Could you reproduce, from the records below, everything from the line with "else if !(partsOf" down to the line with "let w := imageWords b", keeping both of those lines and changing nothing?

* * * * *

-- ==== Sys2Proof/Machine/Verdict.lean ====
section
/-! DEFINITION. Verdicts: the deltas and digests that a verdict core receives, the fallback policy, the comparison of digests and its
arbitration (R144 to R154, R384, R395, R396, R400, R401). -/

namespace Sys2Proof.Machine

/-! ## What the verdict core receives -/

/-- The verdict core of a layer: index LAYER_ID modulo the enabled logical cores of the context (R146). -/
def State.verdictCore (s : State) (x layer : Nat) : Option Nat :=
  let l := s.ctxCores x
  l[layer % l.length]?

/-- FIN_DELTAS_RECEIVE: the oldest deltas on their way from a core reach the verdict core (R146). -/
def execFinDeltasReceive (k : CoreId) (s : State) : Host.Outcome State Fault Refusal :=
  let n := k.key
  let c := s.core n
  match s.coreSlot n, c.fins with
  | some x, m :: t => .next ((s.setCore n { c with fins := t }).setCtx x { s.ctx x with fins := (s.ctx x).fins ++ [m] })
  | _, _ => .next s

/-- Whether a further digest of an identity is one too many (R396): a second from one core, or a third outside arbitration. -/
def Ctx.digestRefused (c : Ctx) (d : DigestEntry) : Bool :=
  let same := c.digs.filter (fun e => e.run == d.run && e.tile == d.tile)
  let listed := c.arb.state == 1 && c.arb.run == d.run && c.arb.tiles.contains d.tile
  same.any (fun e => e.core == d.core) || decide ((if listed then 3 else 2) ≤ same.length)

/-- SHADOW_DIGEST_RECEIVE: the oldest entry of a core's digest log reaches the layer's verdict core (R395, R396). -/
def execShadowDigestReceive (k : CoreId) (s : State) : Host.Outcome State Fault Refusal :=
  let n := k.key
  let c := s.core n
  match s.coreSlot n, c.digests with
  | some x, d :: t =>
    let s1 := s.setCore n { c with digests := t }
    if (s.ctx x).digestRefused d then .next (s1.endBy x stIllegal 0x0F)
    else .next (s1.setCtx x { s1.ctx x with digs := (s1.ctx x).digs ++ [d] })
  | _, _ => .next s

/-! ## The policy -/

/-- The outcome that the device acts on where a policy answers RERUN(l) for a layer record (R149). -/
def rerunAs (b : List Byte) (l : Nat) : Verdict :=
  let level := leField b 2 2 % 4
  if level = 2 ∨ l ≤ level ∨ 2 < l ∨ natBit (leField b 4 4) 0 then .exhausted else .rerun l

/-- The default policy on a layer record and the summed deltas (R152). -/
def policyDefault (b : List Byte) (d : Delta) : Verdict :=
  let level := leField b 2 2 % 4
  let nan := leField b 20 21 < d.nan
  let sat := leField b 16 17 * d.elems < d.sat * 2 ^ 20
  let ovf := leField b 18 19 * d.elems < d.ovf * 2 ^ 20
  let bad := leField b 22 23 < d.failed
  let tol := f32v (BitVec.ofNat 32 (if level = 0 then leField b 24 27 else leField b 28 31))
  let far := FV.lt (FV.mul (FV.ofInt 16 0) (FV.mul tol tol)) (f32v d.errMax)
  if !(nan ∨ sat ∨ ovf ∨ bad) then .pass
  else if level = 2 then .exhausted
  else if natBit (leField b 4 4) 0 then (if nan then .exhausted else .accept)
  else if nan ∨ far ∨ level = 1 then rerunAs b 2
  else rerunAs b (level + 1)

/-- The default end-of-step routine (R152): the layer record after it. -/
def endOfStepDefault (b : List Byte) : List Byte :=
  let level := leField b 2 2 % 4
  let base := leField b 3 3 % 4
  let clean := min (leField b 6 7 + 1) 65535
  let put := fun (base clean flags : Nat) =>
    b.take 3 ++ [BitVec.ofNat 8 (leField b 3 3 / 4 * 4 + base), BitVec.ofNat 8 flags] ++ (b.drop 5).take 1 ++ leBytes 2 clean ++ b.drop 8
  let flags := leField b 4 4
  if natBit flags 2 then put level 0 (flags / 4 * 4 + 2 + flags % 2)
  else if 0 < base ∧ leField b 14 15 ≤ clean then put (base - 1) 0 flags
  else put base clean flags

* * * * *

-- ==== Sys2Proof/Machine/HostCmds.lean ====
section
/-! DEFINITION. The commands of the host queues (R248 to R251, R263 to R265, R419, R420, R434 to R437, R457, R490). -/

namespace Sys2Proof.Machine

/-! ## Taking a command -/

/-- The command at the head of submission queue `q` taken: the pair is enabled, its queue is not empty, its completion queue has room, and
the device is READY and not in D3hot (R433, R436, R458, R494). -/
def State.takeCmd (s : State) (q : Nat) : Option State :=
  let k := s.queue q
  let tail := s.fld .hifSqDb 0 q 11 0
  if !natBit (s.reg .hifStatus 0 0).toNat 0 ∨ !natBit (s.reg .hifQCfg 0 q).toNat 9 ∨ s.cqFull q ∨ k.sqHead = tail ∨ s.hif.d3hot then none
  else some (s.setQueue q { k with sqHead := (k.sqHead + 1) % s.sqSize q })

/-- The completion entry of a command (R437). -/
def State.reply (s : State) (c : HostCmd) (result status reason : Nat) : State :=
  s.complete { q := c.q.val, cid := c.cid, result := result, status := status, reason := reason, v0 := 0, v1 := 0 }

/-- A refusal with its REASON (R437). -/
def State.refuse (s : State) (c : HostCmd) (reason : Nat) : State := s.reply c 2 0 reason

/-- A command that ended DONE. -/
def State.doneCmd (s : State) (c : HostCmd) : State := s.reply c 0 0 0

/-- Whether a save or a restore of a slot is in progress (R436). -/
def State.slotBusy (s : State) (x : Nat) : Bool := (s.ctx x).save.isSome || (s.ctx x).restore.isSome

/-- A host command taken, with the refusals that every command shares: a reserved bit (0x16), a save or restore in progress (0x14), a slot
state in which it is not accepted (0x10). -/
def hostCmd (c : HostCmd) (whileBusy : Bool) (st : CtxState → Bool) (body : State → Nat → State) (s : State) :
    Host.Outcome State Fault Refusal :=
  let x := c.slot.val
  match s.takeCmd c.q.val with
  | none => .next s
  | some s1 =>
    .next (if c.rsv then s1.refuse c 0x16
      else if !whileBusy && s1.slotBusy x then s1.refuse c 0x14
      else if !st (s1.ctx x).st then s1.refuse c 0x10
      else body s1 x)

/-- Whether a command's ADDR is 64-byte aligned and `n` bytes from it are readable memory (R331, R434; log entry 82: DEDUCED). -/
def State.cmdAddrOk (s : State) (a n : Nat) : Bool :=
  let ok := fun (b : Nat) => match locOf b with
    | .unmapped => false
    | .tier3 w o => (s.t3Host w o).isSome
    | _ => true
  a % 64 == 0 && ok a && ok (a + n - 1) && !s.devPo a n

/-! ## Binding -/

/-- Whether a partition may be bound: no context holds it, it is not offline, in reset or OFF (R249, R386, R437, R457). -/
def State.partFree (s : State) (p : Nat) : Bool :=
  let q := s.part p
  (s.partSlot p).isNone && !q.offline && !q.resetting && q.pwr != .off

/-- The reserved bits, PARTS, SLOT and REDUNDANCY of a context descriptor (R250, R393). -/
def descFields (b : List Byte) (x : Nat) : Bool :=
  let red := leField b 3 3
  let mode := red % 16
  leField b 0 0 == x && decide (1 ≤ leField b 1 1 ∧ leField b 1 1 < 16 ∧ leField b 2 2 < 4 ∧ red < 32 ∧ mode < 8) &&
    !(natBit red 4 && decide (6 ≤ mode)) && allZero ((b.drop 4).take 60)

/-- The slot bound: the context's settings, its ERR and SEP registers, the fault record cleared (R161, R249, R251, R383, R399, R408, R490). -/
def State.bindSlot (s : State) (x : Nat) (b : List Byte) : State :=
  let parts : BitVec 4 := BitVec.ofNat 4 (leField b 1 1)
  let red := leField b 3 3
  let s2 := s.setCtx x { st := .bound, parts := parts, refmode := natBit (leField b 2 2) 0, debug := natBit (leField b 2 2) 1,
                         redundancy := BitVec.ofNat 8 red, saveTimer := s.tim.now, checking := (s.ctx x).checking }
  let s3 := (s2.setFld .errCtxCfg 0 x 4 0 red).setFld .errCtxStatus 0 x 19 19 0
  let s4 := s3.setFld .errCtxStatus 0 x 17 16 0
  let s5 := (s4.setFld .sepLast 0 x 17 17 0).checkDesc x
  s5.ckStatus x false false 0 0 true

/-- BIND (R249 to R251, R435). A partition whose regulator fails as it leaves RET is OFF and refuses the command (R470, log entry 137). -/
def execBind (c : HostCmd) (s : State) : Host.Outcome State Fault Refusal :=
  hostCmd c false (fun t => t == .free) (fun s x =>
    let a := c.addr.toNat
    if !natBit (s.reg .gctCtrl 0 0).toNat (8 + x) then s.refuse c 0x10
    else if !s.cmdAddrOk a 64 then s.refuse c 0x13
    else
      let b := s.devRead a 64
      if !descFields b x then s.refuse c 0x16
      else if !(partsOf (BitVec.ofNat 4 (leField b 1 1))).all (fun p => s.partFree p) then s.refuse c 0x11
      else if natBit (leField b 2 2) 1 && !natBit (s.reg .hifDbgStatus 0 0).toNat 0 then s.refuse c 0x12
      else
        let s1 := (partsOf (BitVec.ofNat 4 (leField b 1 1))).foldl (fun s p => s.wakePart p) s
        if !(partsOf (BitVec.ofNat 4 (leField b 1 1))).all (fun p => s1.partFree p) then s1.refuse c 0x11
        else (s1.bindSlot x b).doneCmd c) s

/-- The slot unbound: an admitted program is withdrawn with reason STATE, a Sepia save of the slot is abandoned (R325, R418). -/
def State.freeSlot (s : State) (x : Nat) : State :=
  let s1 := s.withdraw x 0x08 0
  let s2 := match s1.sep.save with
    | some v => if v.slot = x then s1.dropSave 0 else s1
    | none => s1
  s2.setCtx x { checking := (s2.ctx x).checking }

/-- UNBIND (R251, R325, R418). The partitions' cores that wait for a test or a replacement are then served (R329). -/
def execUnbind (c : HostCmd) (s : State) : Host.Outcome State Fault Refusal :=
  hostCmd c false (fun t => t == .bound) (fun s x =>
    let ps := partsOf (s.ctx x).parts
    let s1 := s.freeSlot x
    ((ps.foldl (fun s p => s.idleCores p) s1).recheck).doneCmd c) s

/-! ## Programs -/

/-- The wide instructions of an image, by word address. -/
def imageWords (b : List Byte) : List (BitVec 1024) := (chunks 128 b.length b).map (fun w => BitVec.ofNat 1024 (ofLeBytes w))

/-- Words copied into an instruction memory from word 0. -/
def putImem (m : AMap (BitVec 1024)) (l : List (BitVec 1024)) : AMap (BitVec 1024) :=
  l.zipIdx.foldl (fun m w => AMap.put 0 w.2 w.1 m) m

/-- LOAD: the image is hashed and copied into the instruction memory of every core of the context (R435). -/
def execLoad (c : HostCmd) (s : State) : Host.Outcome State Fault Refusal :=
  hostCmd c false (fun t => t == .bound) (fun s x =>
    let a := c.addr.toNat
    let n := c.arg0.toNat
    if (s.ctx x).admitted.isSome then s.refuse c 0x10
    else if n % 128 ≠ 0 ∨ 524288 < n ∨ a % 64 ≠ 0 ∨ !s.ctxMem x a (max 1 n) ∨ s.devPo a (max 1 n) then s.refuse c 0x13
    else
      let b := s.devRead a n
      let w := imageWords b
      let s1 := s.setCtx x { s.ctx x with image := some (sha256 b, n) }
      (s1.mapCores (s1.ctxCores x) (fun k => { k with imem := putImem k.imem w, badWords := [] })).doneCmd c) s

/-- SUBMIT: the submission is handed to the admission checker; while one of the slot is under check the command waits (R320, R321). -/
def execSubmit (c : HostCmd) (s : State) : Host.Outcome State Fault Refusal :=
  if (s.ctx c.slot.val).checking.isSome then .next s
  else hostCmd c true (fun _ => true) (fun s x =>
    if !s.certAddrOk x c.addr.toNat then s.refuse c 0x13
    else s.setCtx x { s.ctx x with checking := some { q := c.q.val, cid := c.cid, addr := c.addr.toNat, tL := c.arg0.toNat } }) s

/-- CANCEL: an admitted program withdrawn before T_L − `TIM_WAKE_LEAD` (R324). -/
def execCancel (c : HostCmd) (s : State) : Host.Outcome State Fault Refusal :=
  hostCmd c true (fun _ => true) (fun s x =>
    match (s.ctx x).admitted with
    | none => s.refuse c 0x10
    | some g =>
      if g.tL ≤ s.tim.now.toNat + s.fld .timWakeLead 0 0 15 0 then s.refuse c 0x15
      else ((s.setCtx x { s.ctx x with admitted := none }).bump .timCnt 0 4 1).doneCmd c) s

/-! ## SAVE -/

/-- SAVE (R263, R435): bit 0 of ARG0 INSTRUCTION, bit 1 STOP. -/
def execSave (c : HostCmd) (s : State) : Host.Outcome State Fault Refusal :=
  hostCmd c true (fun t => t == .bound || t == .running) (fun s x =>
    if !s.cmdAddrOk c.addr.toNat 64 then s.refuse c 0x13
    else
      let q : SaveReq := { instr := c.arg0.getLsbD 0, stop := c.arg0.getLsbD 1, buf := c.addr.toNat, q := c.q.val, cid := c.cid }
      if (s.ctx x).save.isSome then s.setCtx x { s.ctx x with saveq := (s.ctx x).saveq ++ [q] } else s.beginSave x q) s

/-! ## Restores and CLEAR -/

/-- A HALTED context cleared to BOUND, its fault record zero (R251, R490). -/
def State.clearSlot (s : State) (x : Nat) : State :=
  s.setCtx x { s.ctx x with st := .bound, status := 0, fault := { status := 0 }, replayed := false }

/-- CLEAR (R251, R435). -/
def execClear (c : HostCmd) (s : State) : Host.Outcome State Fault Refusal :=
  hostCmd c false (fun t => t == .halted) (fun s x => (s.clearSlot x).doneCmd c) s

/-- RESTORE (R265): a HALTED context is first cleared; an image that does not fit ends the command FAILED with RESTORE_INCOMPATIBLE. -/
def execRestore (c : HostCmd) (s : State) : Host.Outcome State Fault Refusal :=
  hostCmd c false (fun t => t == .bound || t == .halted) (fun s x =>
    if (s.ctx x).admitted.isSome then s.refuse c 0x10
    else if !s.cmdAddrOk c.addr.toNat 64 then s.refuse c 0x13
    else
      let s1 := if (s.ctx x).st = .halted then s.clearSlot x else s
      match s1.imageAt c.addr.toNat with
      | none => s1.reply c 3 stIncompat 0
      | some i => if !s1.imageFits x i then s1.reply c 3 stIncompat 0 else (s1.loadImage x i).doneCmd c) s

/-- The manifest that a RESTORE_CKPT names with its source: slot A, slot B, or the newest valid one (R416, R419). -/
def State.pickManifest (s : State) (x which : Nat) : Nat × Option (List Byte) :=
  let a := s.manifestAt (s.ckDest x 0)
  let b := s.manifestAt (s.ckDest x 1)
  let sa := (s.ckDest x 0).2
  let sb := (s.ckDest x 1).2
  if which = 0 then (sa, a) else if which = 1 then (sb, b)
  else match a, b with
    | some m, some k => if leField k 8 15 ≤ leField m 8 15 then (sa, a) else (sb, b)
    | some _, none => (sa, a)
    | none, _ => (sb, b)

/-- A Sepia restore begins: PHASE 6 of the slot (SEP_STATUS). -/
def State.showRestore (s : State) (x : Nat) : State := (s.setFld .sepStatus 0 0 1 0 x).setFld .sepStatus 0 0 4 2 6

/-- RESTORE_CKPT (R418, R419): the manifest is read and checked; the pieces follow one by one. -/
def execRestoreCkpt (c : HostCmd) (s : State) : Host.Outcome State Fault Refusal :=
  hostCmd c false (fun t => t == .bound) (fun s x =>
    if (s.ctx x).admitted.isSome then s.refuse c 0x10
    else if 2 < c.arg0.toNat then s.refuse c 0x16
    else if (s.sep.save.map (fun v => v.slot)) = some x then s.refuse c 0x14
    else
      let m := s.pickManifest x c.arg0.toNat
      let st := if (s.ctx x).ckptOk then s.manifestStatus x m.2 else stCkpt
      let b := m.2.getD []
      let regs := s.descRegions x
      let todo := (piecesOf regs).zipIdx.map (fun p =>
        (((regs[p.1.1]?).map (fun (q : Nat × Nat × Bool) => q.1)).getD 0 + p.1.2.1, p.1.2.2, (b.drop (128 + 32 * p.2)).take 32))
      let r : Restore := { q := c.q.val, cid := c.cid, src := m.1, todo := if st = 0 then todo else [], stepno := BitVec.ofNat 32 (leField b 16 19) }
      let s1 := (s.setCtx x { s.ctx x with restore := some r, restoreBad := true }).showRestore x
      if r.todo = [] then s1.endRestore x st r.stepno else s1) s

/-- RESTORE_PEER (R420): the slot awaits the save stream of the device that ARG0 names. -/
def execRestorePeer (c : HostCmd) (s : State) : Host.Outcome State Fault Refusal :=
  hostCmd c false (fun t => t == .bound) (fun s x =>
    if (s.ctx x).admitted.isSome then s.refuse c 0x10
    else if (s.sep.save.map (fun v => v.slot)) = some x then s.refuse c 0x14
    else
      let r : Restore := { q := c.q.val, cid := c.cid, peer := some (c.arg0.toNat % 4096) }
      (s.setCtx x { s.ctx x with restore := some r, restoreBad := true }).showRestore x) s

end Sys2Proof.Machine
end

* * * * *

▶ Answer for the task:
      else if !(partsOf (BitVec.ofNat 4 (leField b 1 1))).all (fun p => s.partFree p) then s.refuse c 0x11
      else if natBit (leField b 2 2) 1 && !natBit (s.reg .hifDbgStatus 0 0).toNat 0 then s.refuse c 0x12
      else
        let s1 := (partsOf (BitVec.ofNat 4 (leField b 1 1))).foldl (fun s p => s.wakePart p) s
        if !(partsOf (BitVec.ofNat 4 (leField b 1 1))).all (fun p => s1.partFree p) then s1.refuse c 0x11
        else (s1.bindSlot x b).doneCmd c) s

/-- The slot unbound: an admitted program is withdrawn with reason STATE, a Sepia save of the slot is abandoned (R325, R418). -/
def State.freeSlot (s : State) (x : Nat) : State :=
  let s1 := s.withdraw x 0x08 0
  let s2 := match s1.sep.save with
    | some v => if v.slot = x then s1.dropSave 0 else s1
    | none => s1
  s2.setCtx x { checking := (s2.ctx x).checking }

/-- UNBIND (R251, R325, R418). The partitions' cores that wait for a test or a replacement are then served (R329). -/
def execUnbind (c : HostCmd) (s : State) : Host.Outcome State Fault Refusal :=
  hostCmd c false (fun t => t == .bound) (fun s x =>
    let ps := partsOf (s.ctx x).parts
    let s1 := s.freeSlot x
    ((ps.foldl (fun s p => s.idleCores p) s1).recheck).doneCmd c) s

/-! ## Programs -/

/-- The wide instructions of an image, by word address. -/
def imageWords (b : List Byte) : List (BitVec 1024) := (chunks 128 b.length b).map (fun w => BitVec.ofNat 1024 (ofLeBytes w))

/-- Words copied into an instruction memory from word 0. -/
def putImem (m : AMap (BitVec 1024)) (l : List (BitVec 1024)) : AMap (BitVec 1024) :=
  l.zipIdx.foldl (fun m w => AMap.put 0 w.2 w.1 m) m

/-- LOAD: the image is hashed and copied into the instruction memory of every core of the context (R435). -/
def execLoad (c : HostCmd) (s : State) : Host.Outcome State Fault Refusal :=
  hostCmd c false (fun t => t == .bound) (fun s x =>
    let a := c.addr.toNat
    let n := c.arg0.toNat
    if (s.ctx x).admitted.isSome then s.refuse c 0x10
    else if n % 128 ≠ 0 ∨ 524288 < n ∨ a % 64 ≠ 0 ∨ !s.ctxMem x a (max 1 n) ∨ s.devPo a (max 1 n) then s.refuse c 0x13
    else
      let b := s.devRead a n
      let w := imageWords b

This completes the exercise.